> **Task instructions**:
The response should be the lines of the data, starting at the first and ending at the one that contains "def queueOk (q : Nat) : Bool := q < 5", copied without change.

[Dataset entries]
-- ==== Sys2Proof/Machine/Rings.lean ====
section
/-! DEFINITION. Feed queues: rings, doorbells, completions and their vectors (spec/17 R580 to R583, R596). -/
namespace Sys2Proof.Machine

/-- Queue blocks 0 to 4. -/
def queueOk (q : Nat) : Bool := q < 5

def State.queue (s : State) (q : Nat) : Queue := SMap.getD s.feed.queues q Queue.empty
def State.updFeed (s : State) (f : Feed → Feed) : State := { s with feed := f s.feed }
def State.updQueue (s : State) (q : Nat) (f : Queue → Queue) : State :=
  s.updFeed (fun d => { d with queues := SMap.modD d.queues q Queue.empty f })

def State.sqSize (s : State) (q : Nat) : Nat := 2 ^ s.rd (pgFq q) Reg.fqSizeSqLog
def State.cqSize (s : State) (q : Nat) : Nat := 2 ^ s.rd (pgFq q) Reg.fqSizeCqLog
def State.queueOn (s : State) (q : Nat) : Bool := s.flag (pgFq q) Reg.fqStateEn && !s.flag (pgFq q) Reg.fqStateErr

/-! ## Errors (R581) -/

/-- A queue stops with an error; vector 53 signals it (R581, R596). -/
def State.queueErr (s : State) (q : Nat) : State := (s.wr (pgFq q) Reg.fqStateErr 1).queueVector 53

/-- The sizes and bases that EN needs (R581). -/
def State.queueSizesOk (s : State) (q : Nat) : Bool :=
  let lg := fun (x : Nat) => decide (4 ≤ x) && decide (x ≤ 12)
  lg (s.rd (pgFq q) Reg.fqSizeCqLog) && decide (s.rd (pgFq q) Reg.fqCqBase % 64 = 0) &&
  (decide (q = 4) || (lg (s.rd (pgFq q) Reg.fqSizeSqLog) && decide (s.rd (pgFq q) Reg.fqSqBase % 64 = 0)))

/-! ## Completions (R582, R596) -/

/-- Entries of a completion ring that the host has not read. -/
def State.cqUnread (s : State) (q : Nat) : Nat :=
  let n := s.cqSize q
  (s.rd (pgFq q) Reg.fqStateCqTail + n - (s.queue q).cqHead % n) % n

/-- The next completion slot, and the phase bit that inverts at each pass. -/
def State.cqAdvance (s : State) (q : Nat) : State :=
  let t := s.rd (pgFq q) Reg.fqStateCqTail + 1
  if t < s.cqSize q then s.wr (pgFq q) Reg.fqStateCqTail t
  else (s.wr (pgFq q) Reg.fqStateCqTail 0).updQueue q (fun x => { x with phase := !x.phase })

/-- Write a completion entry of blocks 0 to 3, and signal its vector. -/
def State.postEntry (s : State) (q : Nat) (c : Completion) : State :=
  let bytes := leBytes 2 c.tag ++ leBytes 2 (s.rd (pgFq q) Reg.fqStateSqHead) ++ leBytes 4 c.status ++
    leBytes 7 c.value ++ leBytes 1 (b2n (s.queue q).phase)
  ((s.emit (.completion q (s.rd (pgFq q) Reg.fqStateCqTail) bytes)).cqAdvance q).queueVector (48 + q)

/-- Post a completion, or hold it while the ring is full or older ones are held. -/
def State.complete (s : State) (q tag status value : Nat) : State :=
  let c : Completion := { tag := tag, status := status, value := value }
  if (s.queue q).held ≠ [] ∨ s.cqSize q ≤ s.cqUnread q + 1 then
    s.updQueue q (fun x => { x with held := x.held ++ [c] })
  else s.postEntry q c

/-- Completions that were held and now find room. -/
def State.flushHeld (s : State) (q : Nat) : State :=
  (s.queue q).held.foldl (fun s c => s.complete q c.tag c.status c.value) (s.updQueue q (fun x => { x with held := [] }))

/-- A write of STATE.EN: it starts a queue with empty rings, so that completions held find room, or stops it and clears ERR (R581, R582). -/
def State.queueEnable (s : State) (q : Nat) (en : Bool) : State :=
  let p := pgFq q
  if !en then s.wrs p [(Reg.fqStateEn, 0), (Reg.fqStateErr, 0)]
  else if s.flag p Reg.fqStateEn then s
  else
    let s1 := (s.wrs p [(Reg.fqStateEn, 1), (Reg.fqStateSqHead, 0), (Reg.fqStateCqTail, 0)]).updQueue q
      (fun x => { x with unread := [], cqHead := 0, phase := true })
    if s1.queueSizesOk q then s1.flushHeld q else s1.queueErr q

/-- QUEUE_ENABLE. -/
def execQueueEnable (q : Fin 5) (en : Bool) (s : State) : Host.Outcome State Fault Refusal :=
  answer (s.queueEnable q en)

/-- A write of CQ_HEAD: it frees entries, re-arms the vector, and messages what is still unread (R581, R596). -/
def State.cqHeadWrite (s : State) (q v : Nat) : State :=
  if s.cqSize q ≤ v then (if s.flag (pgFq q) Reg.fqStateEn then s.queueErr q else s)
  else
    let s1 := ((s.updQueue q (fun x => { x with cqHead := v })).flushHeld q).arm (48 + q)
    if s1.cqUnread q = 0 then s1 else s1.queueVector (48 + q)

/-- CQ_HEAD_DOORBELL. -/
def execCqHeadDoorbell (q : Fin 5) (head : BitVec 12) (s : State) : Host.Outcome State Fault Refusal :=
  answer (s.cqHeadWrite q head.toNat)

/-! ## Commands (R583) -/

def entryOpc (ws : List Nat) : Nat := bitsAt (ws.getD 0 0) 56 8
def entryTag (ws : List Nat) : Nat := bitsAt (ws.getD 0 0) 40 16

/-- An opcode of the table of R583. -/
def opcOk (o : Nat) : Bool := [1, 2, 3, 0x10, 0x20, 0x30].contains o

/-- Commands at the front whose opcode is not valid complete with 0x01 in their turn. -/
def State.skipBadList (s : State) : List SqEntry → State
  | [] => s.updQueue 0 (fun x => { x with cmds := [] })
  | e :: l =>
    if opcOk (entryOpc e.words) then s.updQueue 0 (fun x => { x with cmds := e :: l })
    else (s.complete 0 (entryTag e.words) 0x01 0).skipBadList l

def State.skipBad (s : State) : State := s.skipBadList (s.queue 0).cmds

/-- FQ0 reads every entry that its doorbell offers. -/
def State.readCmds (s : State) : State :=
  if !s.queueOn 0 then s
  else
    let l := (s.queue 0).unread
    ((s.wr (pgFq 0) Reg.fqStateSqHead ((s.rd (pgFq 0) Reg.fqStateSqHead + l.length) % s.sqSize 0)).updQueue 0
      (fun x => { x with cmds := x.cmds ++ l, unread := [] })).skipBad

/-- The command at the front of FQ0 starts, when it is of an opcode. -/
def State.startCmd (s : State) (opc : Nat) (f : State → Nat → List Nat → State) : State :=
  match (s.queue 0).cmds with
  | [] => s
  | e :: l =>
    if entryOpc e.words = opc then
      (f (s.updQueue 0 (fun x => { x with cmds := l })) (entryTag e.words) e.words).skipBad
    else s

/-- New entries that a doorbell offers: those between the last one offered and the tail (R580). -/
def State.offer (s : State) (q v : Nat) (entries : List (List (BitVec 64))) : State :=
  let n := s.sqSize q
  let have_ := (s.queue q).unread.length
  let first := s.rd (pgFq q) Reg.fqStateSqHead + have_
  let k := (v + 2 * n - first % n) % n
  let new := (entries.take k).zipIdx.map (fun e =>
    ({ slot := (first + e.2) % n, words := e.1.map BitVec.toNat } : SqEntry))
  s.updQueue q (fun x => { x with unread := x.unread ++ new })

/-! ## The stoke page's state word -/

/-- STK_STATE as it reads (spec/01 R50). -/
def State.stkStateWord (s : State) : Nat :=
  s.rd pgStk Reg.stkState + 16 * s.rd pgStk Reg.stkStateDamper + 64 * s.rd pgStk Reg.stkStateDampChg +
  128 * s.rd pgStk Reg.stkStateSyncLost + 256 * s.rd pgStk Reg.stkStateReplayCnt +
  1024 * s.rd pgStk Reg.stkStatePlanStaged + 2048 * s.rd pgStk Reg.stkStateInBoundary

/-- STOKE: acts as a write to STK_CMD, after an optional write of STK_RESUME; a START without a staged plan
completes with 0x03 (R477, R583). -/
def execStoke (s : State) : Host.Outcome State Fault Refusal :=
  answer (s.startCmd 0x10 (fun s tag ws =>
    let w := ws.getD 1 0
    let s1 := if bitAt w 8 then s.wr pgStk Reg.stkResume (ws.getD 2 0) else s
    let refused := decide (w % 16 = 1) && !s1.stagedOk
    let s2 := s1.stkCmd w
    s2.complete 0 tag (if refused then 0x03 else 0) s2.stkStateWord))

/-- RECORD: the 160-byte determinism record is written to host memory (R517, R583). -/
def execRecord (s : State) : Host.Outcome State Fault Refusal :=
  answer (s.startCmd 0x20 (fun s tag ws =>
    let a := ws.getD 1 0
    if a % 64 ≠ 0 then s.complete 0 tag 0x02 0
    else (s.emit (.hostWrite a s.detrec [])).complete 0 tag 0 0))

end Sys2Proof.Machine
end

> **Problem solution**:
-- ==== Sys2Proof/Machine/Rings.lean ====
section
/-! DEFINITION. Feed queues: rings, doorbells, completions and their vectors (spec/17 R580 to R583, R596). -/
namespace Sys2Proof.Machine

/-- Queue blocks 0 to 4. -/
def queueOk (q : Nat) : Bool := q < 5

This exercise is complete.